# Scraping Team Stats from FBRef

## Importing Libraries

In [1]:
import requests
from bs4 import BeautifulSoup
import pandas as pd
import os
import time

## Setup

In [2]:
# League names mapped to their FBref competition ID
FBREF_LEAGUES = {
    "premier_league": "9",
    "serie_a": "11",
    "la_liga": "12",
    "bundesliga": "20",
    "ligue_1": "13"
}

BASE_URL = "https://fbref.com"

STATS_PAGE = "/en/comps/{league_id}/2024-2025/stats/2024-2025-{league_slug}-Stats"

headers = {
    "User-Agent": "Mozilla/5.0 (Windows NT 10.0; Win64; x64) AppleWebKit/537.36 (KHTML, like Gecko) Chrome/123.0.0.0 Safari/537.36"
}

## Fetching League Stats

In [3]:
def fetch_league_stats(league_slug, league_id):
    url = BASE_URL + STATS_PAGE.format(league_id=league_id, league_slug=league_slug.replace('_', '-'))
    print(f"Fetching: {url}")
    response = requests.get(url, headers=headers)
    time.sleep(3)
    soup = BeautifulSoup(response.text, "html.parser")

    # Try to locate multiple stat tables to extract meaningful data
    tables = soup.find_all("table")
    combined = pd.DataFrame()

    for table in tables:
        if not table.get("id"):
            continue

        df = pd.read_html(str(table))[0]
        if "Squad" not in df.columns:
            continue

        df = df.loc[df["Squad"].notna() & (df["Squad"] != "Squad")]
        df = df.set_index("Squad")

        # Avoid duplicate columns
        df = df.loc[:, ~df.columns.duplicated()]

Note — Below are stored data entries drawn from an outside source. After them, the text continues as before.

@[simp] theorem updateIr_idcode (s : State) : (updateIr s).idcode = s.idcode := rfl
@[simp] theorem updateIr_ir (s : State) : (updateIr s).ir = s.shifter.setWidth 5 := rfl
@[simp] theorem updateIr_shifter (s : State) : (updateIr s).shifter = s.shifter := rfl
@[simp] theorem updateIr_tapState (s : State) : (updateIr s).tapState = s.tapState := rfl
@[simp] theorem updateIr_dmiRdata (s : State) : (updateIr s).dmiRdata = s.dmiRdata := rfl
@[simp] theorem updateIr_tck (s : State) : (updateIr s).tck = s.tck := rfl
@[simp] theorem updateIr_tms (s : State) : (updateIr s).tms = s.tms := rfl
@[simp] theorem updateIr_tdi (s : State) : (updateIr s).tdi = s.tdi := rfl
@[simp] theorem updateIr_tdo (s : State) : (updateIr s).tdo = s.tdo := rfl
@[simp] theorem updateIr_dmiReadBinding (s : State) : (updateIr s).dmiReadBinding = s.dmiReadBinding := rfl
@[simp] theorem updateIr_dmiWriteBinding (s : State) : (updateIr s).dmiWriteBinding = s.dmiWriteBinding := rfl
@[simp] theorem updateIr_targetsel (s : State) : (updateIr s).targetsel = s.targetsel := rfl
@[simp] theorem updateIr_apsel (s : State) : (updateIr s).apsel = s.apsel := rfl
@[simp] theorem updateIr_tarCache (s : State) : (updateIr s).tarCache = s.tarCache := rfl
@[simp] theorem updateIr_tarCacheValid (s : State) : (updateIr s).tarCacheValid = s.tarCacheValid := rfl
@[simp] theorem updateIr_swclkOutput (s : State) : (updateIr s).swclkOutput = s.swclkOutput := rfl
@[simp] theorem updateIr_swclk (s : State) : (updateIr s).swclk = s.swclk := rfl
@[simp] theorem updateIr_swdioConfigured (s : State) : (updateIr s).swdioConfigured = s.swdioConfigured := rfl
@[simp] theorem updateIr_swdioDriven (s : State) : (updateIr s).swdioDriven = s.swdioDriven := rfl
@[simp] theorem updateIr_swdioLevel (s : State) : (updateIr s).swdioLevel = s.swdioLevel := rfl
@[simp] theorem updateIr_linkFault (s : State) : (updateIr s).linkFault = s.linkFault := rfl
@[simp] theorem updateIr_connectCause (s : State) : (updateIr s).connectCause = s.connectCause := rfl
@[simp] theorem updateIr_framer (s : State) : (updateIr s).framer = s.framer := rfl
@[simp] theorem updateIr_swdData (s : State) : (updateIr s).swdData = s.swdData := rfl
@[simp] theorem updateIr_selectShadow (s : State) : (updateIr s).selectShadow = s.selectShadow := rfl
@[simp] theorem updateIr_tarShadow (s : State) : (updateIr s).tarShadow = s.tarShadow := rfl
@[simp] theorem updateIr_events (s : State) : (updateIr s).events = s.events := rfl
@[simp] theorem updateIr_swdioIn (s : State) : (updateIr s).swdioIn = s.swdioIn := rfl
@[simp] theorem updateIr_upcallIn (s : State) : (updateIr s).upcallIn = s.upcallIn := rfl
@[simp] theorem updateIr_draws (s : State) : (updateIr s).draws = s.draws := rfl
@[simp] theorem updateIr_wire (s : State) : (updateIr s).wire = s.wire := rfl
@[simp] theorem updateIr_upcalls (s : State) : (updateIr s).upcalls = s.upcalls := rfl
@[simp] theorem updateIr_returns (s : State) : (updateIr s).returns = s.returns := rfl

@[simp] theorem loadShifter_idcode (v : ShiftReg) (s : State) : (loadShifter v s).idcode = s.idcode := rfl
@[simp] theorem loadShifter_ir (v : ShiftReg) (s : State) : (loadShifter v s).ir = s.ir := rfl
@[simp] theorem loadShifter_shifter (v : ShiftReg) (s : State) : (loadShifter v s).shifter = v := rfl
@[simp] theorem loadShifter_tapState (v : ShiftReg) (s : State) : (loadShifter v s).tapState = s.tapState := rfl
@[simp] theorem loadShifter_dmiRdata (v : ShiftReg) (s : State) : (loadShifter v s).dmiRdata = s.dmiRdata := rfl
@[simp] theorem loadShifter_tck (v : ShiftReg) (s : State) : (loadShifter v s).tck = s.tck := rfl
@[simp] theorem loadShifter_tms (v : ShiftReg) (s : State) : (loadShifter v s).tms = s.tms := rfl
@[simp] theorem loadShifter_tdi (v : ShiftReg) (s : State) : (loadShifter v s).tdi = s.tdi := rfl
@[simp] theorem loadShifter_tdo (v : ShiftReg) (s : State) : (loadShifter v s).tdo = s.tdo := rfl
@[simp] theorem loadShifter_dmiReadBinding (v : ShiftReg) (s : State) : (loadShifter v s).dmiReadBinding = s.dmiReadBinding := rfl
@[simp] theorem loadShifter_dmiWriteBinding (v : ShiftReg) (s : State) : (loadShifter v s).dmiWriteBinding = s.dmiWriteBinding := rfl
@[simp] theorem loadShifter_targetsel (v : ShiftReg) (s : State) : (loadShifter v s).targetsel = s.targetsel := rfl
@[simp] theorem loadShifter_apsel (v : ShiftReg) (s : State) : (loadShifter v s).apsel = s.apsel := rfl
@[simp] theorem loadShifter_tarCache (v : ShiftReg) (s : State) : (loadShifter v s).tarCache = s.tarCache := rfl
@[simp] theorem loadShifter_tarCacheValid (v : ShiftReg) (s : State) : (loadShifter v s).tarCacheValid = s.tarCacheValid := rfl
@[simp] theorem loadShifter_swclkOutput (v : ShiftReg) (s : State) : (loadShifter v s).swclkOutput = s.swclkOutput := rfl
@[simp] theorem loadShifter_swclk (v : ShiftReg) (s : State) : (loadShifter v s).swclk = s.swclk := rfl
@[simp] theorem loadShifter_swdioConfigured (v : ShiftReg) (s : State) : (loadShifter v s).swdioConfigured = s.swdioConfigured := rfl
@[simp] theorem loadShifter_swdioDriven (v : ShiftReg) (s : State) : (loadShifter v s).swdioDriven = s.swdioDriven := rfl
@[simp] theorem loadShifter_swdioLevel (v : ShiftReg) (s : State) : (loadShifter v s).swdioLevel = s.swdioLevel := rfl
@[simp] theorem loadShifter_linkFault (v : ShiftReg) (s : State) : (loadShifter v s).linkFault = s.linkFault := rfl
@[simp] theorem loadShifter_connectCause (v : ShiftReg) (s : State) : (loadShifter v s).connectCause = s.connectCause := rfl
@[simp] theorem loadShifter_framer (v : ShiftReg) (s : State) : (loadShifter v s).framer = s.framer := rfl
@[simp] theorem loadShifter_swdData (v : ShiftReg) (s : State) : (loadShifter v s).swdData = s.swdData := rfl
@[simp] theorem loadShifter_selectShadow (v : ShiftReg) (s : State) : (loadShifter v s).selectShadow = s.selectShadow := rfl
@[simp] theorem loadShifter_tarShadow (v : ShiftReg) (s : State) : (loadShifter v s).tarShadow = s.tarShadow := rfl
@[simp] theorem loadShifter_events (v : ShiftReg) (s : State) : (loadShifter v s).events = s.events := rfl
@[simp] theorem loadShifter_swdioIn (v : ShiftReg) (s : State) : (loadShifter v s).swdioIn = s.swdioIn := rfl
@[simp] theorem loadShifter_upcallIn (v : ShiftReg) (s : State) : (loadShifter v s).upcallIn = s.upcallIn := rfl
@[simp] theorem loadShifter_draws (v : ShiftReg) (s : State) : (loadShifter v s).draws = s.draws := rfl
@[simp] theorem loadShifter_wire (v : ShiftReg) (s : State) : (loadShifter v s).wire = s.wire := rfl
@[simp] theorem loadShifter_upcalls (v : ShiftReg) (s : State) : (loadShifter v s).upcalls = s.upcalls := rfl
@[simp] theorem loadShifter_returns (v : ShiftReg) (s : State) : (loadShifter v s).returns = s.returns := rfl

        if combined.empty:
            combined = df
        else:
            combined = combined.join(df, how="outer", rsuffix="_dup")

    combined.reset_index(inplace=True)
    combined.insert(0, "League", league_slug.replace('_', ' ').title())
    return combined

## Scraping Each League and Saving Stats

In [4]:
for league_slug, league_id in FBREF_LEAGUES.items():
    print(f"\n=== Scraping team stats for {league_slug.replace('_', ' ').title()} ===")
    df = fetch_league_stats(league_slug, league_id)
    df.to_csv(f"../../data/teams/raw/team_stats/{league_slug}_team_stats_2024_25.csv", index=False)
    print(f"Saved to ../../data/teams/raw/team_stats/{league_slug}_team_stats_2024_25.csv")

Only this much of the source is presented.